### Aim of the task:
Among the records that follow, find the line with "(v ≠ 0 → t ≤ free.length" and the line with "(fails → exec". Set down those lines and all lines between them exactly, without adding anything.

### Provided entries:
/-- 12 R243, R250: claiming and releasing operand slots, and the Bellwether. -/
def slotsAndBellwether : Prop :=
  ∀ (s : State) (x : Ctx) (rd rs1 : BitVec 5), IssuesEng s x 1 [rd, rs1] → x.handler = false →
    let g := s.grp x
    let k := s.core x.c
    let v := s.x x rs1
    let free := (List.range 8).filter k.slotFree
    let mine := k.heldSlots x.sl v
    let t := v.toNat
    let fails : Prop := k.bell ≠ some x.sl ∨ 5 ≤ t ∨ (t ≤ 3 ∧ s.sameUnit x t = false)
    (v ≠ 0 → t ≤ free.length → ∃ (h : Core) (m : Word64),
      exec (.tclaim rd rs1) s = .next (s.doneX' x rd m (s.setCore x.c h)) ∧ h = { k with mslots := h.mslots } ∧
      (∀ n, m.getLsbD n = decide (n ∈ free.take t)) ∧
      ∀ n, h.mslot n = if n ∈ free.take t then { owner := some x.sl, unit := g.unit } else k.mslot n) ∧
    (v = 0 ∨ free.length < t → exec (.tclaim rd rs1) s = .next (s.doneX x rd 0)) ∧
    (k.loopHolds (slotMask mine) = false → ∃ (h : Core) (m : Word64),
      exec (.trel rd rs1) s = .next (s.doneX' x rd m (s.setCore x.c h)) ∧ h = { k with mslots := h.mslots } ∧
      (∀ n, m.getLsbD n = decide (n < 8 ∧ v.getLsbD n = true ∧ (k.mslot n).owner = some x.sl)) ∧
      ∀ n, h.mslot n = if n ∈ mine then { k.mslot n with owner := none } else k.mslot n) ∧
    (k.loopHolds (slotMask mine) = true → exec (.trel rd rs1) s = .next (s.parks s x (.loopFree (slotMask mine)))) ∧
    (k.bell = some x.sl → exec .btake s = .next (s.done s x 1)) ∧
    (k.bell = none → exec .btake s = .next (s.done (s.setCore x.c { k with bell := some x.sl }) x 1)) ∧
    (∀ n, k.bell = some n → n ≠ x.sl → exec .btake s = .next (s.parks s x .bell)) ∧
    (fails → exec (.bpass rd rs1) s = .next (s.doneX x rd 1)) ∧
    (¬ fails → t ≤ 3 →
      exec (.bpass rd rs1) s = .next (s.doneX' x rd 0 (s.setCore x.c { k with bell := some t }))) ∧
    (¬ fails → t = 4 → exec (.bpass rd rs1) s = .next (s.doneX' x rd 0 (s.setCore x.c k.grantBell)))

### Result:
    (v ≠ 0 → t ≤ free.length → ∃ (h : Core) (m : Word64),
      exec (.tclaim rd rs1) s = .next (s.doneX' x rd m (s.setCore x.c h)) ∧ h = { k with mslots := h.mslots } ∧
      (∀ n, m.getLsbD n = decide (n ∈ free.take t)) ∧
      ∀ n, h.mslot n = if n ∈ free.take t then { owner := some x.sl, unit := g.unit } else k.mslot n) ∧
    (v = 0 ∨ free.length < t → exec (.tclaim rd rs1) s = .next (s.doneX x rd 0)) ∧
    (k.loopHolds (slotMask mine) = false → ∃ (h : Core) (m : Word64),
      exec (.trel rd rs1) s = .next (s.doneX' x rd m (s.setCore x.c h)) ∧ h = { k with mslots := h.mslots } ∧
      (∀ n, m.getLsbD n = decide (n < 8 ∧ v.getLsbD n = true ∧ (k.mslot n).owner = some x.sl)) ∧
      ∀ n, h.mslot n = if n ∈ mine then { k.mslot n with owner := none } else k.mslot n) ∧
    (k.loopHolds (slotMask mine) = true → exec (.trel rd rs1) s = .next (s.parks s x (.loopFree (slotMask mine)))) ∧
    (k.bell = some x.sl → exec .btake s = .next (s.done s x 1)) ∧
    (k.bell = none → exec .btake s = .next (s.done (s.setCore x.c { k with bell := some x.sl }) x 1)) ∧
    (∀ n, k.bell = some n → n ≠ x.sl → exec .btake s = .next (s.parks s x .bell)) ∧
    (fails → exec (.bpass rd rs1) s = .next (s.doneX x rd 1)) ∧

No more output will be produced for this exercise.